The Piston project uses these labels in the issue tracker across all projects:

  • bug (#fc2929): This issue is or might be a bug. Bugs are relatively rare because Rust catches many classes of bugs at compile time, but there might be logical bugs or some weird things happening when interfacing with unsafe code.
  • discussion (#bfe5bf): This issue needs or wants discussion. Since there are many people working at the Piston project, we try to avoid stepping on each other toes. When you want to work on something, but uses an issue to write down things for yourself, you can remove the discussion label. If you want people to give some input, then you can add it back.
  • draft (#e11d21): This issue is under planning, and things to do is usually edited in the top comment. Issues that keeps track of other issues for larger task uses this label. It does not always mean that this should be done. Sometimes we do planning and then figure out something else should be done first or perhaps it needs more discussion.
  • easy (#fbca04): This issue does not requires little thinking to do.
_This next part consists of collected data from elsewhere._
/-- R359, R360, R364, R366, R367 and R369, Table 15.10: a STANDBY unit answers the requests of its PRIMARY: JOIN compares the key check and keeps the firmware set, LEASE is echoed, HANDOVER makes it PRIMARY with
a new claim, REGION creates the tandem region under its number or removes it, VERIFY returns the CRC-32C of its own copy. A serving unit whose partner's TAKEOVER carries the better claim steps down to STALE, and one
that gets STEPDOWN marks the spans it names. A LEASE answer moves the lease's end. -/
def Obligations.PairRequestsAnswer : Prop :=
  ∀ (port : Nat) (m : SeamMsg) (s s1 : State),
    let p := pairMsg m.bytes
    let takes (op : Nat) : Prop := takeSeam port (fun x => x.mtype == 9 && (pairMsg x.bytes).op == op) s = some (m, s1) ∧ p.op = op
    let u := Claims.noted p s1
    let reply (op status time a b : Nat) (v : State) := putMsg port ⟨10, 1, m.tag, 0, 0, 0, pairPayload v op status time a b⟩ v
    let a := createArg p.arg1
    (takes 1 → Claims.Standby p s1 → ∃ t, exec (.pairJoin port) s = .next t ∧ rget Obj.FW_PARTNER_SET_ID 0 t = p.arg2 ∧ t.pair.partnerSet = p.arg2 ∧ t.pair.role = 2 ∧ t.mem = s1.mem
        ∧ rget Obj.PAIR_KEY_MATCH 0 t = b2n (rget Obj.PAIR_SECRET 0 s1 != 0 && p.arg1 == pairKeyCheck s1))
    ∧ (takes 2 → Claims.Standby p s1 → exec (.pairLease port) s = .next (reply 2 0 p.time 0 0 { u with pair := { u.pair with lastEcho := now u } }))
    ∧ (takes 3 → Claims.Standby p s1 → s1.pair.waiting = [] → max s1.red.unitCtr p.claim + 1 < 4294967296 → ∃ t, exec (.pairHandover port) s = .next t ∧ t.pair.role = 1
        ∧ t.pair.claim = 1 + max s1.red.unitCtr p.claim ∧ t.pair.mirror = 0 ∧ t.pair.partnerRole = 3 ∧ t.mem = s1.mem)
    ∧ (takes 4 → s1.pair.role = 1 ∨ s1.pair.role = 4 → p.role = 5 → pairConfigured s1 = true → p.unit = partnerUnit s1 → beats p.claim p.unit s1.pair.claim (ownUnit s1) = true →
        s1.pair.waiting = [] → ∃ t, exec (.pairTakeover port) s = .next t ∧ t.pair.role = 3 ∧ t.pair.mirror = 1 ∧ t.pair.resync = [] ∧ t.pair.partnerClaim = p.claim)
    ∧ (takes 5 → Claims.Standby p s1 → exec (.pairStepdown port) s = .next (reply 5 0 0 0 0 u))
    ∧ (takes 5 → s1.pair.role = 4 → pairConfigured s1 = true → p.unit = partnerUnit s1 → beats p.claim p.unit s1.pair.claim (ownUnit s1) = false →
        ∃ t, exec (.pairStepdown port) s = .next t ∧ (∀ sp, p.arg1 ≤ sp → sp < p.arg1 + p.arg2 → sp ∈ t.pair.resync) ∧ t.mem = s1.mem)
    ∧ (takes 6 → Claims.Standby p s1 → p.arg1 ≠ 0 → p.arg2 < 8192 → (regionOf s1 p.arg2).st = 0 → a.cls = 2 → a.size ≠ 0 → rangeFree s1 a.base a.size = true →
        ∃ t, exec (.pairRegion port) s = .next t ∧ (∀ k, k ≠ p.arg2 → regionOf t k = regionOf s1 k) ∧ t.mem = s1.mem
        ∧ (let g := regionOf t p.arg2
           g.st = 2 ∧ g.base = a.base ∧ g.size = a.size ∧ g.cls = 2 ∧ g.owner = a.owner ∧ g.world = a.world ∧ g.share = a.share ∧ g.privLd = a.privLd))
    ∧ (takes 6 → Claims.Standby p s1 → p.arg1 = 0 → (regionOf s1 p.arg2).st = 2 → (regionOf s1 p.arg2).cls = 2 →
        ∃ t, exec (.pairRegion port) s = .next t ∧ (regionOf t p.arg2).st = 3 ∧ t.mem = s1.mem)
    ∧ (takes 7 → Claims.Standby p s1 → exec (.pairVerify port) s = .next (reply 7 0 0 p.arg1 (tileNowCrc u p.arg1) u))
    ∧ (takeSeam port (fun x => x.mtype == 10) s = some (m, s1) → pairConfigured s1 = true → p.unit = partnerUnit s1 → p.op = 2 → p.status = 0 → s1.pair.role = 1 → s1.pair.waiting = [] →
        beats p.claim p.unit s1.pair.claim (ownUnit s1) = false → ∃ t, exec (.pairRsp port) s = .next t ∧ t.pair.leaseEnd = max s1.pair.leaseEnd (p.time + usTicks 50) ∧ t.mem = s1.mem
        ∧ t.pair.partnerClaim = p.claim)

/-- R363 to R366 and R369, Table 15.9: heartbeats tell the partner's claim and health and are sent on every path; a STANDBY unit that hears nothing takes over with a higher claim, a serving one goes on alone or halts as
PAIR_SILENCE_POLICY says; a unit in TAKING serves when its old partner's lease must have ended; the overlap window closes; a primary verifies tile by tile. -/
def Claims.PairTimersAct : Prop :=
  ∀ (port hseq claim unit time health tile : Nat) (s : State), pairConfigured s = true → s.pair.waiting = [] →
    let silent : Prop := pathSilent s s.pair.heardMgmt = true ∧ pathSilent s s.pair.heardSeam = true ∧ s.pair.partnerSilent = false
    let next := 1 + max s.red.unitCtr s.pair.partnerClaim
    (portUp s port = true → unit = partnerUnit s → s.pair.role = 2 → ∃ t, exec (.seamHeartbeat port hseq claim unit time health) s = .next t ∧ t = { s with pair := t.pair }
        ∧ t.pair = { s.pair with partnerHealth := health, heardSeam := now s + 1, partnerSilent := false, halted := false, partnerClaim := claim })
    ∧ (∃ t, exec .pairHeartbeatSend s = .next t ∧ t.mem = s.mem ∧ t.pair.role = s.pair.role
        ∧ (mgmtOpen s = true → .pairHb ((s.pair.hbSeq + 1) % 256) s.pair.claim (ownUnit s) (now s) (leNat (s.hlt.health.take 4)) ∈ t.out)
        ∧ (∀ p, p < 2 → portUp s p = true → let n := ((seamOf s p).hseq + 1) % 256
            (seamOf t p).hseq = n ∧ .seamCtrl p { heartbeat := some (n, s.pair.claim, ownUnit s, now s, leNat (s.hlt.health.take 4)) } (ackSeq (seamOf s p)) false false ∈ t.out))
    ∧ (silent → s.pair.role = 2 → next < 4294967296 → ∃ t, exec .partnerSilent s = .next t ∧ t.pair.role = 5 ∧ t.pair.claim = next ∧ t.pair.partnerSilent = true
        ∧ rget Obj.PAIR_TAKEOVERS 0 t = (rget Obj.PAIR_TAKEOVERS 0 s + 1) % 2 ^ 64 ∧ t.mem = s.mem)
    ∧ (silent → servesTandem s = true → rget Obj.PAIR_SILENCE_POLICY 0 s = 1 → exec .partnerSilent s = .next { s with pair := { s.pair with partnerSilent := true, halted := true } })
    ∧ (silent → servesTandem s = true → rget Obj.PAIR_SILENCE_POLICY 0 s = 0 → ∃ t, exec .partnerSilent s = .next t ∧ t.pair.role = 4 ∧ t.pair.mirror = 1 ∧ t.pair.unmacked = [] ∧ t.mem = s.mem)
    ∧ exec .leaseLapse s = .next s
    ∧ (s.pair.role = 5 → rget Obj.PAIR_MODE 0 s = 1 ∨ s.pair.lastEcho + 1313 ≤ now s → ∃ t, exec .takingServeStart s = .next t ∧ (t.pair.role = 4 ∨ t.pair.role = 1) ∧ t.mem = s.mem)
    ∧ (s.pair.role = 5 → rget Obj.PAIR_MODE 0 s = 0 → now s < s.pair.lastEcho + 1313 → exec .takingServeStart s = .next s)
    ∧ (s.pair.overlapUntil ≤ now s → exec .overlapWindowEnd s = .next { s with pair := { s.pair with overlapUntil := 0 } })
    ∧ (s.pair.role = 1 → s.pair.mirror = 0 → nextVerify s s.pair.verifyNext = some tile → ∃ t, exec .pairVerifyPeriod s = .next t
        ∧ t.pair = { s.pair with verifyNext := tile + 1, verify := some (tile, tileNowCrc s tile) } ∧ t.mem = s.mem)

/-- R325, R359, R365 and R366: PAIR_HANDOVER makes the primary hold tandem requests until every MACK has come, then ask the partner; PAIR_FORCE_PRIMARY makes a STALE or STANDBY unit take over with a new claim at once; PAIR_PARTNER_UNIT 0 unpairs
the unit, a serving one running on as SOLO. -/
def Claims.PairCommandsAct : Prop :=
  ∀ (w : Who) (s : State), s.pair.waiting = [] →
    let open_ : Bool := [0, 1].any (fun p => ((seamOf s p).unanswered ++ (seamOf s p).outbox).any (fun m => m.mtype == 1 || m.mtype == 2))
    let next := 1 + max s.red.unitCtr s.pair.partnerClaim
    (Claims.Runs .PAIR_HANDOVER w s → s.pair.role = 1 → s.pair.handover = 0 → s.pair.unmacked = [] → open_ = false →
      ∃ t, exec (.pairHandoverCmd w) s = .next t ∧ t.pair = { s.pair with handover := 2 } ∧ t.mem = s.mem)
    ∧ (Claims.Runs .PAIR_HANDOVER w s → s.pair.role = 1 → s.pair.handover = 0 → s.pair.unmacked ≠ [] ∨ open_ = true →
      ∃ t, exec (.pairHandoverCmd w) s = .next t ∧ t.pair = { s.pair with handover := 1 } ∧ t.mem = s.mem ∧ t.seam = s.seam)
    ∧ (Claims.Runs .PAIR_FORCE_PRIMARY w s → s.pair.role = 2 ∨ s.pair.role = 3 → next < 4294967296 → ∃ t, exec (.pairForcePrimary w) s = .next t ∧ t.pair.role = 5 ∧ t.pair.claim = next
      ∧ t.pair.handover = 0 ∧ rget Obj.PAIR_TAKEOVERS 0 t = (rget Obj.PAIR_TAKEOVERS 0 s + 1) % 2 ^ 64 ∧ t.mem = s.mem)
    ∧ (Claims.Runs .PAIR_PARTNER_UNIT w s → rget Obj.PAIR_PARTNER_UNIT 0 s ≠ 0 → servesTandem s = true → ∃ t, exec (.pairPartnerUnit w 0) s = .next t ∧ rget Obj.PAIR_PARTNER_UNIT 0 t = 0
      ∧ t.pair.role = 4 ∧ t.pair.mirror = 3 ∧ t.pair.partnerSeen = false ∧ t.pair.resync = [] ∧ t.mem = s.mem)
    ∧ (Claims.Runs .PAIR_PARTNER_UNIT w s → ∀ unit, 2 ^ 64 ≤ unit → exec (.pairPartnerUnit w unit) s = .next (emit (.book w.path 7) s))

/-- R359 to R369: what a pair's timers and commands do. -/
def Obligations.PairTimersAndCommandsAct : Prop := Claims.PairTimersAct ∧ Claims.PairCommandsAct

/-! ## The manifest planes and the self-tests -/

/-- R345 to R348 and R352: the second plane's answer closes its merge entry, a different one or a late one being a divergence whose line is resolved at the marker; the command of a plane with the current claim is executed and the follower's
held and compared, an old claim is refused and counted; TAKEOVER needs a higher claim, and the dual-issue window ends the old one. -/
def Obligations.PlanesAreCompared : Prop :=
  ∀ (tag cmp plane stage step line what claim kind charged failed : Nat) (m : MergeEntry) (s : State),
    let merging : Prop := s.red.merges = [m] ∧ mergeOf tag m = true
    let c : PlaneCmd := ⟨stage, tag, step, line, what⟩
    let exact (i : Instr) (red : Redund) : Prop := exec i s = .next { s with red := red }
    let diverges (i : Instr) (red : Redund) (e : Nat × Nat × Nat × Nat × Nat) : Prop := ∃ t, exec i s = .next t ∧ t.red = { red with resolving := s.red.resolving ++ [e] }
      ∧ t.mem = s.mem ∧ t.mf = s.mf ∧ rget Obj.DIVERGENCES 0 t = (rget Obj.DIVERGENCES 0 s + 1) % 2 ^ 64
    let stale (i : Instr) : Prop := ∃ t, exec i s = .next t ∧ t = { s with regs := t.regs } ∧ rget Obj.PLANE_STALE_REFUSED 0 t = (rget Obj.PLANE_STALE_REFUSED 0 s + 1) % 2 ^ 64
      ∧ SameRegsBut (SameReg .PLANE_STALE_REFUSED 0) s t
    let current : Prop := claim = s.red.claimNow ∨ s.red.claimOld = some claim
    let cmd : Instr := .planeCommand plane stage tag step line what claim
    (merging → cmp = cmpCode m.cmp → exact (.planeAnswer tag cmp true) { s.red with merges := [] })
    ∧ (merging → cmp ≠ cmpCode m.cmp → ∀ same, diverges (.planeAnswer tag cmp same) { s.red with merges := [] } (m.line, 1, 0, tag, 0))
    ∧ (merging → diverges (.planeAnswer tag cmp false) { s.red with merges := [] } (m.line, 1, 0, tag, 0))
    ∧ (merging → s.red.held = [] → s.red.done = [] → diverges (.mergeWindowExpiry tag) { s.red with merges := [] } (m.line, 3, 0, tag, 0))
    ∧ (s.red.done = [] → s.red.held = [] → current → tandemMode s = true → exact cmd { s.red with done := [c] })
    ∧ (s.red.done = [] → s.red.held = [] → ¬ current → planeState s plane = 1 → exact cmd { s.red with held := [c] })
    ∧ (s.red.done = [] → s.red.held = [] → ¬ current → planeState s plane ≠ 1 → stale cmd)
    ∧ (s.red.done = [c] → current ∨ planeState s plane = 1 → exact cmd { s.red with done := [] })
    ∧ (∀ d : PlaneCmd, s.red.done = [d] → sameCid c d = true → d.line ≠ line ∨ d.what ≠ what → current ∨ planeState s plane = 1 →
        diverges cmd { s.red with done := [] } (d.line, 2, 0, tag, step))
    ∧ (s.red.resolving = [(line, kind, charged, tag, step)] → lineBusy s line = false → tget {} s.mf.planeA.entries line = {} → tget {} s.mf.planeB.entries line = {} → s.mf.waits = [] →
        (bucketOf s 0x50 0).held = false → (bucketOf s 0x50 0).level < 7 → (bucketOf s 0x50 1).held = false → (bucketOf s 0x50 1).level < 7 → s.boot.held = 0 → s.red.divLog.length < 1024 →
        ∃ t, exec (.resolveMarker line failed) s = .next t ∧ t.red.resolving = [] ∧ t.mem = s.mem
        ∧ t.red.divLog = s.red.divLog ++ [⟨kind, chargedFor kind charged failed, 0, tag, step, line, (regionAtLine s line).getD 0x1FFF, now s⟩])
    ∧ (s.red.claimNow < claim → plane < 2 → planeState s plane = 0 → exact (.takeover plane claim)
        { s.red with claimOld := some s.red.claimNow, claimNow := claim, done := s.red.done ++ s.red.held, held := [] })
    ∧ (claim ≤ s.red.claimNow → exec (.takeover plane claim) s = .next s)
    ∧ (s.red.claimNow < claim → plane < 2 → planeState s plane = 1 → planeState s (1 - plane) = 2 → ∃ t, exec (.takeover plane claim) s = .next t ∧ planeState t plane = 0
        ∧ planeState t (1 - plane) = 2 ∧ t.red.claimNow = claim ∧ rget Obj.PLANE_TAKEOVERS 0 t = (rget Obj.PLANE_TAKEOVERS 0 s + 1) % 2 ^ 64 ∧ t.mem = s.mem)
    ∧ (tandemMode s = true → exact .dualIssueWindowEnd { s.red with claimOld := none }) ∧ (tandemMode s = false → exact .dualIssueWindowEnd { s.red with claimOld := none, done := [] })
It might be a big task, but it should not require heavy mental activity to finish.
  • medium (#eb6420): This issue requires quite a bit thinking to do. If you don't know what you are doing, or having a bad day, then do something else.
  • hard (#5319e7): This issue requires a large amount of thinking to do. It should probably be broken down into medium or easy tasks. Perhaps it would be better spread it across some time. However, sometimes it is unavoidable...
  • information (#207de5): This issue contains information about design rationale, a write-up, or links to other sources that somebody mentioned. Using this label makes it easy to find by search.

Making progress by using the issue tracker

The issue tracker is very important for making progress. There are two major ways to optimize:

  1. Brain cycles (200 Hz).
  2. CPU/GPU cycles (2 000 000 000 Hz).

Brains are a lot slower than computers for sequential operations, therefore it is very important to consider this as an optimization.

To make progress, you need to spend brain cycles to reduce the amount of brain cycles required to get things done. A lot of brain cycles goes into making tasks possible.

The problem is usually figuring out how to do things.

Therefore, you are free to use the issue tracker as much as you want for "thinking aloud". Creating issues, editing comments, and working on drafts is just as important as the coding part.

Try to write down the overall goal, and break things down into easy tasks. The point is that when the planning is done, you don't have to spend as many brain cycles. This is why we use "easy", "medium" and "hard" for thinking, and not for the size of the task.